The FTIR spectrograms suggest that ibuprofen and urea have no physicochemical interaction (Fig. 4); the similar thermal behavior of IUSD and IUPM corroborates this finding. DSC thermograms of IUSD show a melting peak of urea at 140 °C and a small broad endothermic peak at around 60-70 °C, which suggests that a small crystalline portion of ibuprofen exists in the IUSD. Many studies have indicated that the melting behaviors of the SD and PM of the drug and carrier may be extremely similar and that the presence of the carrier in the molten state may itself lower the melting point of the drug [23].

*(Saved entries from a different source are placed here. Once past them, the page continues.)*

/-- Whether an op uses a core: its chains, the tiles it names (those of every chain of its rolling op for a companion, R169), or the
cores that a context op covers (R361). -/
def opOnCore (o : Op) (c : Nat) : Bool :=
  o.chains.any (fun x => x.core == c) || o.held.any (fun q => q / 64 == c) ||
    (match o.k with
    | .preload => tileCore o.d == c
    | .drain => tileCore o.d == c || o.rd.any (fun r => (opChains r).any (fun x => x.core == c))
    | .clear => tileCore o.d == c || o.rd.any (fun r => (opChains r).any (fun x => x.core == c))
    | .owner => tileCore o.d == c
    | .trimmed => tileCore o.d == c
    | .ballast => tileCore o.d == c
    | .retract => xredNames o.d && tileCore o.d == c
    | _ => false)

/-! ### Ops that are lost (R154, R203) -/

/-- Some rows of a DRAIN cut short are cleared with POISON set, with a record for each tile (R154, R259). -/
def State.clearRows (s : State) (o : Op) (rows : List (Nat × Part × Nat)) : State :=
  let ks := rows.flatMap (fun x => s.partKeys x.2.1 x.2.2)
  (s.mapRegs ks (fun _ _ => LongReg.zero.mark)).poisonRecords o ks

/-- The rows finished by a DRAIN once some rows of its tiles are cleared. -/
def clearedRows (o : Op) (rows : List (Nat × Part × Nat)) : List Nat :=
  o.rows ++ rows.flatMap fun x => ((List.range x.2.1.rows).filter (fun i => partRow x.2.1 i == x.2.2)).map (rowUnit x.1)

/-- What is left of a DRAIN cut short: the rows that it has still to clear, in its place in acceptance order. -/
def Op.toClear (o : Op) : Op :=
  { o with k := .clear, started := true, stopped := false, ending := none, rolled := none, res := [], units := [], chains := [] }

/-- An entry of the op table put in its place in acceptance order. -/
def State.insertOp (s : State) (o : Op) : State :=
  { s with ops := s.ops.filter (fun p => decide (p.id < o.id)) ++ o :: s.ops.filter (fun p => decide (o.id < p.id)) }

/-- Whether two ops use one core. -/
def State.shareCore (s : State) (a b : Op) : Bool := (List.range s.conf.cores).any (fun c => opOnCore a c && opOnCore b c)

/-- A DRAIN that has left the op table before it has read every row: the rows that it has not read are cleared with POISON set, at once
or, behind earlier ops of its cores, once these have finished with them (R154). -/
def State.sweepUnread (s : State) (o : Op) : State :=
  let rows := s.unread o
  if rows = [] then s
  else if s.ops.any (fun p => decide (p.id < o.id) && s.shareCore p o) then s.insertOp o.toClear
  else s.clearRows o rows

/-- An op is lost: it completes with LOST as soon as the block knows (R203). -/
def State.loseOp (s : State) (o : Op) : State := (s.finishOp o 0x03).sweepUnread o

/-- Every outstanding op that a condition names is lost, in acceptance order. -/
def State.loseOps (s : State) (f : Op → Bool) : State :=
  (s.ops.filter f).foldl (fun s o => s.loseOp o) s

/-- The cores of which a tenant owns the whole or a quadrant (R361). -/
def State.tenantCores (s : State) (t : Nat) : List Nat :=
  (List.range s.conf.cores).filter fun c =>
    (List.range 16).any fun e => (List.range 4).any fun q => s.ownsPart t c (some e) (4 + q) false

/-- A register whose content the spec gives no value: limbs and flags are free (R278, log 3). -/
def LongReg.lost (ctr : Nat) : LongReg :=
  let f := Config.freeLimbs (2 * ctr + 1)
  LongReg.ofVal (Config.freeLimbs (2 * ctr)) (f.getLsbD 0) (f.getLsbD 1) (f.getLsbD 2) (f.getLsbD 3)

/-- The contents of a core's tiles are lost (R278): free values (log 3). -/
def State.scrambleCore (s : State) (c : Nat) : State :=
  ((List.range 16).flatMap (fun e => engineKeys (c * 16 + e))).foldl (fun s k =>
    (s.setReg k (LongReg.lost s.freeCtr)).drawFree) s

/-- Debug mode ends; the external wrapper's enable with it (R366, R409; log 74). -/
def State.endDebug (s : State) : State :=
  (({ s with tru := { s.tru with dbgOn := false, dbgScope := 0, dbgExpiry := 0 } } : State).setObj (key 0xF000 0) 0).setObj
    (key 0x1303 0) 0

/-- A reset of any class ends debug mode (R366, R410). -/
def State.leaveDebug (s : State) : State := if s.tru.dbgOn then s.endDebug else s

/-- An engine's quarantine takes effect (R277): its weights clear, it is held quiescent, its tile keeps its values. It is a
reset class of its own (Table 16-9, class 0x191; log 35), which ends debug mode (R366). -/
def State.quarEngine (s : State) (n : Nat) : State :=
  let h := (TileRef.mk n 0).handle
  (((s.leaveDebug.clearWeights n).setObj (key (0x8000 + n) 3) 3).event ⟨0x083, 3, 0x05, h, none, none, 0⟩).event
    ⟨0x191, 0, 0x05, h, none, none, at_ 4 32 + s.obj (key 0x1300 1)⟩

/-- A core's quarantine takes effect (R277); `imm` when it is immediate (R278). -/
def State.quarCore (s : State) (c : Nat) (imm : Bool) : State :=
  let s1 := (List.range 16).foldl (fun s e => s.clearWeights (c * 16 + e)) s
  let s2 := (s1.setObj (key (0x2100 + c) 8) 3).setObj (key 0x1000 1) (s.obj (key 0x1000 1) ||| 2 ^ c)
  s2.refreshCores.event ⟨0x083, 3, 0x06, (TileRef.mk (c * 16) 0).handle, none, none, at_ 1 39 + at_ (bit imm) 38⟩

/-- A unit's first offence makes it suspect, with record 0x080 and a priority test; every later one asks for a priority
test too (R274, R275). A spine link's offence starts an ageing sweep. -/
def State.suspect (s : State) (u : HwUnit) (cls : Nat) : State :=
  match u with
  | .link c => s.startSweep c
  | _ =>
    let s1 := if s.obj (healthKey u) = 0 then
        (s.setObj (healthKey u) 1).event ⟨0x080, 3, unitCode u, unitLoc u, none, none, at_ (s.offences u) 32 + at_ cls 20⟩
      else s
    s1.priorityTest (unitCore u) none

The higher dissolution rate of the drug from the 1:10 (w/w) IUSD relative to that from the 1:10 (w/w) IUPM could also be ascribed to reductions in the crystal size of ibuprofen and the improved wetting of the ibuprofen crystal surface [22], as determined by SEM (Fig. 5); these features induce solubilizing effects. Alteration of the solid state of ibuprofen was confirmed by the decrease in ibuprofen diffraction peak intensity in the XRD patterns (Fig. 6). The crystallinity of ibuprofen was markedly low in IUSD, which suggests that the increased dissolution rates of ibuprofen from the SDs were a result of the decrease in its crystallinity. This finding suggests that IUSD can alter the solid state of the drug and thus enhance dissolution. Analogous phenomena were previously reported by many researchers [3,24].

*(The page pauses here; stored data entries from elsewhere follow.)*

-- ==== Sys2Proof/Machine/Tree.lean ====
section
/-! DEFINITION. The column tree: the groups of a column's rows, the main window and the straggler lane of a group tree, and the
running sum as each group's sum enters it (spec/02_products_and_long_register.md R44 to R50). -/

namespace Sys2Proof.Machine

/-- The larger of an optional number and a number. -/
def maxOpt (a : Option Nat) (b : Nat) : Option Nat := some (max (a.getD b) b)

/-- The position of the largest finite term of a group, none when it has no finite nonzero term. -/
def topPos (ts : List Term) : Option Nat := (ts.filter (fun t => t.cls == .fin)).foldl (fun a t => maxOpt a t.pos) none

/-- The anchor limb A of a group: the limb of bit p + 15 of the finite term with the largest position, 4 when it has none (R47). -/
def anchorLimb (ts : List Term) : Nat := match topPos ts with
  | none => 4
  | some p => (p + 15) / 64

/-- The lowest limb of the main window, max(A − 4, 0) (R47). -/
def windowLo (ts : List Term) : Nat := anchorLimb ts - 4

/-- Whether a term's least significant bit lies in the main window or above, so that the main window adds it (R48). -/
def inMain (lo : Nat) (t : Term) : Bool := decide (64 * lo ≤ t.pos)

/-- The sum of the finite terms of an adder whose lowest bit is register bit `base`, in units of that bit. -/
def laneSum (base : Nat) (ts : List Term) : Int :=
  (ts.map (fun t => if t.cls = .fin then signed t.sign (t.rung * 2 ^ (t.pos - base)) else 0)).sum

/-- What a group tree holds of one token: the lowest limb of its main window, the window's five limbs, the carry-and-sign guard
above them, and the straggler lane's sum over the four limbs below, in units of the lowest of these (R47, R48). -/
structure GroupSum where
  lo : Nat
  win : BitVec 320
  guard : Int
  strag : Int
deriving DecidableEq, Repr

/-- The two adders of a group tree (R47, R48). -/
def groupSum (ts : List Term) : GroupSum :=
  let lo := windowLo ts
  let main := laneSum (64 * lo) (ts.filter (inMain lo))
  ⟨lo, BitVec.ofInt 320 main, main / 2 ^ 320, laneSum (64 * (lo - 4)) (ts.filter (fun t => !inMain lo t))⟩

/-- The merged group sum: the straggler lane's carries propagate into the main window (R47, R48). -/
def GroupSum.merged (g : GroupSum) : Int :=
  (g.guard * 2 ^ 320 + g.win.toNat) * 2 ^ (64 * g.lo) + g.strag * 2 ^ (64 * (g.lo - 4))

/-- The sum of the term residues of a group: the prediction against which the merged sum is checked, and the group-sum residues that
go on (Table 10-1). -/
def groupResidues (ts : List Term) : BitVec 7 × BitVec 8 :=
  ts.foldl (fun a t => (plusResidue 7 127 a.1 t.r127, plusResidue 8 255 a.2 t.r255)) (0, 0)

/-- A group's sum enters the running sum: its value and flags, the mask widened, and old plus group-sum residues (R44, R50, Table
10-1 block stage). -/
def RunSum.enterGroup (r : RunSum) (ts : List Term) : RunSum :=
  let v := BitVec.ofInt 576 (groupSum ts).merged
  let q := groupResidues ts
  { r with
    mask := widen r.mask v (r.n + v)
    n := r.n + v
    nan := r.nan || ts.any (fun t => t.cls == .nan)
    pinf := r.pinf || ts.any (fun t => t.cls == .pinf)
    ninf := r.ninf || ts.any (fun t => t.cls == .ninf)
    psn := r.psn || ts.any (fun t => t.psn)
    r127 := plusResidue 7 127 r.r127 q.1
    r255 := plusResidue 8 255 r.r255 q.2 }

/-- Groups of `g` consecutive rows, from the top; at most `fuel` of them. A row of an active group beyond the enabled ones presents
a zero term (R44, R45). -/
def groupsOf (g : Nat) (ts : List Term) : Nat → List (List Term)
  | 0 => []
  | k + 1 => match ts with
    | [] => []
    | t :: r =>
      let x := (t :: r).take g
      (x ++ List.replicate (g - x.length) (specialTerm .zero false)) :: groupsOf g ((t :: r).drop g) k

/-- The running sum of a column: the sums of its active groups enter one after another, from the top group down (R44). -/
def columnSum (g : Nat) (ts : List Term) : RunSum := (groupsOf g ts ts.length).foldl RunSum.enterGroup .zero

/-- The exact sum of a list of terms: values added as integers, flags and poison ORed (R37, R53). -/
def sumTerms (ts : List Term) : Incoming := ts.foldl (fun a t => a.plus (Incoming.ofTerm t)) Incoming.zero

/-- A running sum as what enters, its value as the signed number it is. -/
def RunSum.incoming (r : RunSum) : Incoming := ⟨r.n.toInt, r.nan, r.pinf, r.ninf, r.psn⟩

end Sys2Proof.Machine
end

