-- ==== Sys2Proof/Machine/Array.lean ====
section
/-! DEFINITION. The engine array at work: shadow writes and swap fronts (R70 to R73), tokens and running sums (R58 to R67,
R88 to R91), the checks of a running sum with capture and local retry (R252 to R257, R270 to R272, R280). -/

namespace Sys2Proof.Machine

/-- The place of a chain among an op's chains. -/
def chainIdx (o : Op) (c : ChainId) : Option Nat := o.chains.findIdx? (fun x => x == c)

/-- Block stages of an engine of a chain: 8, or 4 of a quadrant (R63, R86). -/
def stagesOf (c : ChainId) : Nat := if c.quarter = 0 then 8 else 4

/-- Rows of an engine of a chain. -/
def engRows (c : ChainId) : Nat := if c.quarter = 0 then 32 else 16

/-- The engine number of place `e` of a chain. -/
def chainEng (c : ChainId) (e : Nat) : Nat := c.core * 16 + c.top + e

/-- Whether an op presents tokens. -/
def OpK.tokens : OpK → Bool
  | .stream => true
  | .scan => true
  | .mpass => true
  | .reroll => true
  | _ => false

/-- Whether an op loads weights. -/
def OpK.loads : OpK → Bool
  | .loadw => true
  | k => k.tokens

/-- Whether an op has tokens left on a chain. -/
def tokensLeft (o : Op) (c : ChainId) : Bool :=
  o.k.tokens && !o.stopped && (match chainIdx o c with
    | none => false
    | some ci => decide (o.pres.getD ci 0 < tokTotal o ci))

/-- The op whose token a chain presents next: the first in acceptance order with tokens left (R97). -/
def State.tokenOp (s : State) (c : ChainId) : Option Op := s.ops.find? (fun o => tokensLeft o c)

/-- Loads an op makes on a chain. -/
def loadTotal (o : Op) (ci : Nat) : Nat := loadCount o.d (coreIdx o.d ci)

/-- Whether an op has weight loads left on a chain. -/
def loadsLeft (o : Op) (c : ChainId) : Bool :=
  o.k.loads && !o.stopped && (match chainIdx o c with
    | none => false
    | some ci => decide (o.loads.getD ci 0 < loadTotal o ci))

/-- The op that loads a chain's next weight set. -/
def State.loadOp (s : State) (c : ChainId) : Option Op := s.ops.find? (fun o => loadsLeft o c)

/-- The weight load that a token uses (R134, R180). -/
def tokenLoad (o : Op) (ci idx : Nat) : Option LoadId :=
  let t := tokSpec o.d (coreIdx o.d ci) idx
  if isRolling o.d ∧ t.load = 0 then o.wl.getD ci none else some ⟨o.id, t.load⟩

/-- The weight set of a load before any row is written (R70, R74): the chain rows it enables, none when no column is. -/
def State.freshLoad (s : State) (o : Op) (c : ChainId) (ci no : Nat) : Load :=
  let cols := s.opCols o c ci
  ⟨⟨o.id, no⟩, [], if cols = 0 then [] else List.range (enabledRows o.d (coreIdx o.d ci) no), cols, []⟩

/-- An entry of a list of counts set. -/
def bumpAt (l : List Nat) (i : Nat) : List Nat := setAt l i (l.getD i 0 + 1)

/-! ### SHADOW_ROW_WRITE (R70, R73) -/

/-- The load that a shadow row write belongs to, in the shadow now: the pending one, or the next in blocks already
swapped (R73). True says that it is the next. -/
def State.loadSlot (s : State) (o : Op) (c : ChainId) (ci r : Nat) : Option (Bool × Load) :=
  let st := s.chain c
  let no := o.loads.getD ci 0
  match st.pend with
  | none => some (false, s.freshLoad o c ci no)
  | some p =>
    if p.id = ⟨o.id, no⟩ then some (false, p)
    else if p.swapped.elem (r / engRows c * 8 + r % engRows c / 4) then
      (match st.nxt with
      | none => some (true, s.freshLoad o c ci no)
      | some q => if q.id = ⟨o.id, no⟩ then some (true, q) else none)
    else none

XRD displayed the presence of ibuprofen peaks in IUSD and a perfect similarity between the diffraction spectra of IUPM and IUSD. These observations prove that ibuprofen remains unaltered after its manufacture as an SD and that crystallization of urea does not modify the crystalline structure of ibuprofen. Moreover, no new peaks were observed, suggesting the absence of interaction between ibuprofen and urea. These results suggest that ibuprofen and urea have no physicochemical interaction. Hence, ibuprofen showed complete chemical stability after its preparation as an SD.
Ear edema measurements and histological analysis of ears sensitized with xylene revealed that SDBT causes significant edema reduction. SD may improve the anti-inflammatory effect of ibuprofen by increasing its saturation solubility in gastrointestinal fluids.

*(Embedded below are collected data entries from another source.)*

/-- RANGE in full (R149: AUX names the first word at fault). The fields of words 2 to 4, which stand before every reference, are looked
at first. -/
def State.checkRange (s : State) (x : Cand1) : Option Reason :=
  let fields := s.fieldRange x
  match worstWord 0x08 (fields.filter (fun c => decide (c.2 ≤ 4))) with
  | some r => some r
  | none => worstWord 0x08 (fields ++ (refWords x.k x.d (s.cmpAny x)).map (fun w => (!s.refFits x w, w)) ++
      [(x.k == .drain && (s.wsetOver x || s.drainOverlap x), 0xFF), (!s.snapsFit x, 0xFF)])

/-! ### RECONFIG, SHAPE -/

/-- The engines of a part. -/
def Touch.engines (x : Touch) : List Nat := match x.eng with
  | none => (List.range 16).map (fun e => x.core * 16 + e)
  | some e => [x.core * 16 + e]

/-- The kinds that only read the tiles they name, and run on an engine whose quarantine is pending or in effect (R277). -/
def OpK.readsOnly (k : OpK) : Bool := k == .drain || k == .save

/-- Whether a part has a pending bypass map (R84), or, for an op other than DRAIN and SAVE, a pending quarantine (R277; log 57). -/
def State.reconfig (s : State) (k : OpK) (x : Touch) : Bool :=
  x.engines.any (fun n => s.bypass n != s.obj (key (0x8000 + n) 2) || (!k.readsOnly && s.engineHealth n == 2)) ||
    (!k.readsOnly && s.coreHealth x.core == 2)

/-- Whether a suspect engine is among those of a chain. -/
def State.suspectChain (s : State) (c : ChainId) (dep : Nat) : Bool := (chainEngines c dep).any (fun n => s.engineHealth n == 1)

/-- Whether a core waits for its deck test or runs it (R286; log 57). -/
def State.testing (s : State) (c : Nat) : Bool := s.con.deck.state != 0 && s.con.deck.core == some c

/-- Whether a chain is offered, suspects apart (R78, R82, R95, R286). A core without a priced period is refused later, with WINDOW
(R204). -/
def State.chainOffered (s : State) (c : ChainId) (dep : Nat) : Bool :=
  !s.coreQuarantined c.core && !s.testing c.core &&
    (chainEngines c dep).all fun n => s.engineHealth n != 3 &&
      decide ((if c.quarter = 0 then 16 else 1) ≤ s.width ⟨n, c.quarter⟩)

/-- Whether a spine link is out of use: its sweep runs, or it is retired by its newest sweep (R291). -/
def State.linkOut (s : State) (c : Nat) : Bool := s.con.sweeps.elem c || bitOf (s.obj (key (0x5200 + c) 2)) 8

/-- Whether an op is rerolled (R283). -/
def State.rerolled (s : State) (k : OpK) (d : Desc) : Bool :=
  k.tokens && !isRolling d && d.prov && (nearChains d).any (fun c => s.suspectChain c (depthOf d.shape)) &&
    (match s.region? d.tenant d.region with
    | none => false
    | some g =>
      let qs := (s.namedTiles k d none).flatMap TileRef.quarters
      g.gkind == 1 && !qs.any (fun q => g.wrote.elem q) &&
        !s.ops.any (fun o => o.k == .owner && o.d.prov && o.d.tenant == d.tenant && o.d.region == d.region &&
          ((s.xredTiles o.d).flatMap TileRef.quarters).any (fun q => qs.elem q)))

/-- SHAPE (R133, R277, R282, R291, R417). -/
def State.checkShape (s : State) (x : Cand1) : Option Reason :=
  let d := x.d
  let dep := depthOf d.shape
  let ts := s.touches x.k d x.rolled
  if x.k.array then
    refuseIf (decide (5 < d.shape) || (nearChains d).any (fun c => !s.chainOffered c dep) ||
      ((nearChains d).any (fun c => s.suspectChain c dep) && s.obj (key 0x5010 0) == 0 && !s.rerolled x.k d) ||
      (List.range d.spinen).any (fun i => s.linkOut (tileCore d / 8 * 8 + (tileCore d + i) % 8))) 0x07 1
  else
    refuseIf (ts.any (fun t => s.coreQuarantined t.core || (x.k == .ballast && s.testing t.core) ||
      (!x.k.readsOnly && x.k != .ballast && t.engines.any (fun n => s.engineHealth n == 3)))) 0x07 0xFF

/-! ### MODE -/

/-- Whether a rolling op's weight set in force is missing on a chain, or its FMT, K, N or N0 differs: the word at fault. -/
def State.setFault (s : State) (d : Desc) (c : ChainId) : Option Nat :=
  if baseShape (s.planShape c.core) ≠ baseShape d.shape ∨
      (chainEngines c (depthOf d.shape)).any (fun n => s.planSplit n != (d.shape == 5)) then some 0xFF
  else match (s.chain c).ws with
    | none => some 0xFF
    | some w => if w.fmt ≠ d.fmt then some 1 else if w.k ≠ d.k then some 2
      else if w.n ≠ d.n ∨ w.n0 ≠ d.n0 then some 3 else none

/-- MODE of a rolling op (R134). -/
def State.rollMode (s : State) (d : Desc) : List (Bool × Nat) :=
  (d.comm, 1) :: (opChains d).filterMap (fun c => (s.setFault d c).map (fun w => (true, w)))

/-- MODE of a DRAIN (R140, R156, R159, R160, R166; log 56). -/
def drainMode (d : Desc) (cmp : Bool) : List (Bool × Nat) :=
  let fmt := fmtOf d.fmt
  [(d.fuse == 3 || (cmp && (d.fuse != 0 || fmt == .comet)), 1),
   (d.fuse == 2 && fmt == .comet, 1),
   (d.afmt == 3 || (d.fuse == 0 && d.afmt != 0) || (d.fuse == 2 && fmt != afmtOf d.afmt), 7),
   (!layoutOk d, 7),
   (cmp && (d.sbe || d.astride == 0), 7),
   (d.sbe && (d.fuse != 0 || decide (64 * d.astride < d.n - d.n0)), 7)]

/-- MODE (R134, R141, R172, R296, R417). -/
def State.checkMode (s : State) (x : Cand1) : Option Reason :=
  let d := x.d
  worstWord 0x0A (
    [(x.k.tokens && d.gs == 3, 1), ((x.k == .mpass || d.op == 0x10) && d.kind == 3, 1),
     (x.k == .retract && d.role, 1), (x.k.group && !d.role && d.excise, 1)] ++
    (if x.k.tokens ∧ isRolling d then s.rollMode d else []) ++
    (if x.k = .drain then drainMode d (s.cmpAny x) else []))

/-! ### REGION, GROUP, NOSAVE -/

/-- Whether a tenant has a region that is open or closing. -/
def State.hasRegion (s : State) (t : Nat) : Bool := s.regions.any (fun g => g.tenant == t)

/-- Whether a region is open. -/
def State.regionOpen (s : State) (t r : Nat) : Bool := match s.region? t r with
  | none => false
  | some g => !g.closing

/-- The buffer range (key and bytes) of a use of an op of a cluster: its bytes, or the whole staging ring of a memory-space tensor
(R132). -/
def usePlace (d : Desc) (cl : Nat) (u : Use) : Nat × Nat :=
  let p := useSpan (d.word u.ten) u
  (bufAddr cl p.1, p.2.1)

/-- The buffer ranges that the image of a tenant covers: the first bytes of its buffer space in each cluster where it holds a core
(R348, R361). -/
def State.imageRanges (s : State) (t : Nat) : List (Nat × Nat) :=
  (((s.tenantCores t).map (· / 8)).eraseDups).map fun cl =>
    let sp := s.bufSpace t cl
    (bufAddr cl sp.1, min sp.2 (s.obj (key (0x3100 + t) 7)))

/-- Whether a buffer range that the op reads or writes meets one that is bound to a region it does not belong to (R226). -/
def State.boundMeets (s : State) (x : Cand1) (ps : List (Nat × Nat)) : Bool :=
  ps.any fun p => s.regions.any fun g => !(x.d.prov && g.tenant == x.d.tenant && g.num == x.d.region) &&
    g.bound.any (fun b => decide (b.1 < p.1 + p.2) && decide (p.1 < b.1 + b.2))

/-- The ranges of one reference. -/
def State.refPlaces (s : State) (x : Cand1) (w : Nat) : List (Nat × Nat) :=
  (s.refClusters x).flatMap (fun cl => (s.usesAt x w).map (usePlace x.d cl))

/-- REGION (R125, R143, R226, R231, R240). -/
def State.checkRegion (s : State) (x : Cand1) : Option Reason :=
  let d := x.d
  worstWord 0x10 (
    [(match x.k with
      | .gate => (s.region? d.tenant d.region).isSome
      | .commit => !s.regionOpen d.tenant d.region
      | .squash => !s.regionOpen d.tenant d.region
      | _ => if d.prov then !s.regionOpen d.tenant d.region else d.region != 0, 1),
     ((x.k == .save || x.k == .fenceQuiesce) && s.hasRegion d.tenant, 0xFF),
     (x.k == .restore && s.boundMeets x (s.imageRanges d.tenant), 0xFF)] ++
    (refWords x.k d (s.cmpAny x)).map (fun w => (s.boundMeets x (s.refPlaces x w), w)))

/-- The slot of a group identity: a slot whose member mask is not 0 (R294). -/
def State.slotOf (s : State) (group : Nat) : Option Nat :=
  (List.range 16).find? (fun g => s.obj (key (0x6000 + g) 2) != 0 && s.obj (key (0x6000 + g) 0) == group)

/-- The route of a slot to a position: a cascade port, 0xFE for the block itself, 0xFF for none (R295). -/
def State.route (s : State) (g pp : Nat) : Nat :=
  let r := s.obj (key (0x6040 + g) pp)
  if !bitOf (s.obj (key (0x6000 + g) 2)) pp then 0xFF
  else if r = 0xFE then (if s.obj (key (0x6000 + g) 1) = pp then 0xFE else 0xFF)
  else if r < s.conf.cascades ∧ s.up (17 + r) then r else 0xFF

/-- GROUP (R141, R296). -/
def State.checkGroup (s : State) (x : Cand1) : Option Reason :=
  if x.k.group then
    refuseIf (match s.slotOf x.d.group with
      | none => true
      | some g => s.obj (key (0x6000 + g) 3) != x.d.tenant || s.route g x.d.dest == 0xFF || (s.group g).first.isNone) 0x12 4
  else none

/-- NOSAVE: a D8 tenant holds a tile that has not been drained (R144, R364). -/
def State.checkNosave (s : State) (x : Cand1) : Option Reason :=
  refuseIf (x.k == .save && s.conf == .d8 && s.tiles.any (fun q =>
    s.holds x.d.tenant ⟨q.1 / 64, some (q.1 / 4 % 16), 4 + q.1 % 4, false⟩ && (q.2.tb != 0 || q.2.mode != .free))) 0x13 0xFF

/-! ### TILEHAZ, TERMS -/

/-- The mode that an op fixes (R93, R137, R163). -/
def wantMode (k : OpK) : Option TMode :=
  match k with
  | .scan => some .compare
  | .stream => some .sums
  | .mpass => some .sums
  | .preload => some .sums
  | .owner => some .sums
  | _ => none

/-- Whether an op on a spine set has sent every register of a quarter on a core that owns nothing, so that its lease there is
released (R113). -/
def State.sentOn (s : State) (o : Op) (q : Nat) : Bool :=
  o.d.spinen != 0 && o.chains.zipIdx.all fun c =>
    let sc := coreIdx o.d c.2
    (List.range o.d.m).all fun m =>
      let r := destRow o c.1 false m
      !r.t.quarters.elem q || (decide (sc < o.d.spinen) &&
        (List.range (s.opCols o c.1 c.2)).all (fun j => o.rows.elem (spineKey sc (c.2 % o.d.nchain) m j false)))

/-- The quarters that an outstanding op names; those that a SAVE or RESTORE covers (R361). -/
def State.opHolds (s : State) (o : Op) (q : Nat) : Bool :=
  match o.k with
  | .save => o.held.elem q
  | .restore => o.held.elem q
  | .clear => ((s.namedTiles .drain o.d o.rd).flatMap TileRef.quarters).elem q
  | .stream => ((s.namedTiles .stream o.d o.rd).flatMap TileRef.quarters).elem q && !s.sentOn o q
  | .reroll => false
  | .tagged => false
  | k => ((s.namedTiles k o.d o.rd).flatMap TileRef.quarters).elem q

/-- Whether an op is serializing (R232, R233). -/
def OpK.serial : OpK → Bool
  | .preload => true
  | .drain => true
  | .save => true
  | .restore => true
  | .trimmed => true
  | .retract => true
  | .clear => true
  | _ => false

/-- The source of an accumulating op on a quarter: its chain, or none for an owner, which is its own source (R232). -/
def sourceOn (k : OpK) (d : Desc) (q : Nat) : Option ChainId :=
  if k.tokens then (opChains d).find? (fun c => (chainEngines c (depthOf d.shape)).elem (q / 4)) else none

/-- Whether an op in flight on a quarter refuses a new accumulating op (Table 09-2); a rerolled op counts as COMM = 0 until
its verdict (R283). DESIGN CHOICE: the phase of an op in flight has ended where a serializing op accepted after it is outstanding; one
that was squashed, fenced or lost before is not, and the spec does not say that its phase stays (log 111). -/
def State.clashes (s : State) (x : Cand1) (q : Nat) (o : Op) : Bool :=
  o.k.accumulates && s.opHolds o q &&
    !s.ops.any (fun p => decide (o.id < p.id) && p.k.serial && s.opHolds p q) &&
    !(x.k.tokens && o.k.tokens && sourceOn x.k x.d q == sourceOn o.k o.d q) &&
    !(x.d.comm && o.d.comm && !(o.reroll.isSome && o.verdict.isNone))

/-- Whether a quarter is in a hazard for the op (R93, R226, R234). -/
def State.quarterHaz (s : State) (x : Cand1) (q : Nat) : Bool :=
  let t := s.tileQ q
  (match t.bound with
   | none => false
   | some b => !(x.d.prov && decide (b = (x.d.tenant, x.d.region)))) ||
  (match wantMode x.k with
   | none => false
   | some m => t.mode != .free && t.mode != m) ||
  (x.k.accumulates && s.ops.any (s.clashes x q))

/-- Whether an op ends the range records of its tiles (R320). -/
def endsRanges (k : OpK) (d : Desc) : Bool := k == .preload || k == .restore || (k == .drain && !d.keep)

/-- The quarters of a range's tiles. -/
def Range.quarters (r : Range) : List Nat := r.tiles.flatMap (fun h => (TileRef.ofHandle h).quarters)

/-- Whether a range record lasts only until its owner op has delivered, since an op accepted after it ends it (R320). -/
def State.rangeOver (s : State) (r : Range) : Bool :=
  match r.op.bind s.op? with
  | none => false
  | some o => s.ops.any (fun p => decide (o.id < p.id) && endsRanges p.k p.d && r.quarters.any (s.opHolds p))

/-- Whether an owner's tiles hold the record of another range, or its own record has an op outstanding (R306). -/
def State.rangeHaz (s : State) (d : Desc) : Bool :=
  match s.ownRange d with
  | some r => (r.op.bind s.op?).isSome
  | none =>
    let qs := (s.xredTiles d).flatMap TileRef.quarters
    s.ranges.any (fun r => !s.rangeOver r && r.quarters.any (fun q => qs.elem q))

/-- TILEHAZ. A RESTORE, which covers every tile of its tenant (R361), counts as naming them for R226 (DEDUCED, log 101). -/
def State.checkHaz (s : State) (x : Cand1) : Option Reason :=
  refuseIf ((x.k == .owner && s.rangeHaz x.d) ||
    (x.k == .restore && s.tiles.any (fun e => e.2.bound.isSome && s.holds x.d.tenant ⟨e.1 / 64, some (e.1 / 4 % 16), 4 + e.1 % 4, false⟩)) ||
    ((s.namedTiles x.k x.d x.rolled).flatMap TileRef.quarters).any (s.quarterHaz x)) 0x0B 0xFF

In conclusion, the solubility and dissolution rate of ibuprofen were enhanced by the preparation of IUSDs through a relatively easy, simple, quick, and inexpensive method. The immediate release of free ibuprofen from IUSDs led to rapid absorption and improved anti-inflammatory effects compared with pure ibuprofen. The present study demonstrated the relevant topical anti-inflammatory effect of IUSDs on mouse ear edema induced by xylene and indicated its potential application as a treatment for inflammatory diseases. Preliminary results from this work suggest that the preparation of IUSDs could be a promising approach toward improving the solubility, dissolution, anti-inflammatory effect, and absorption rate of ibuprofen.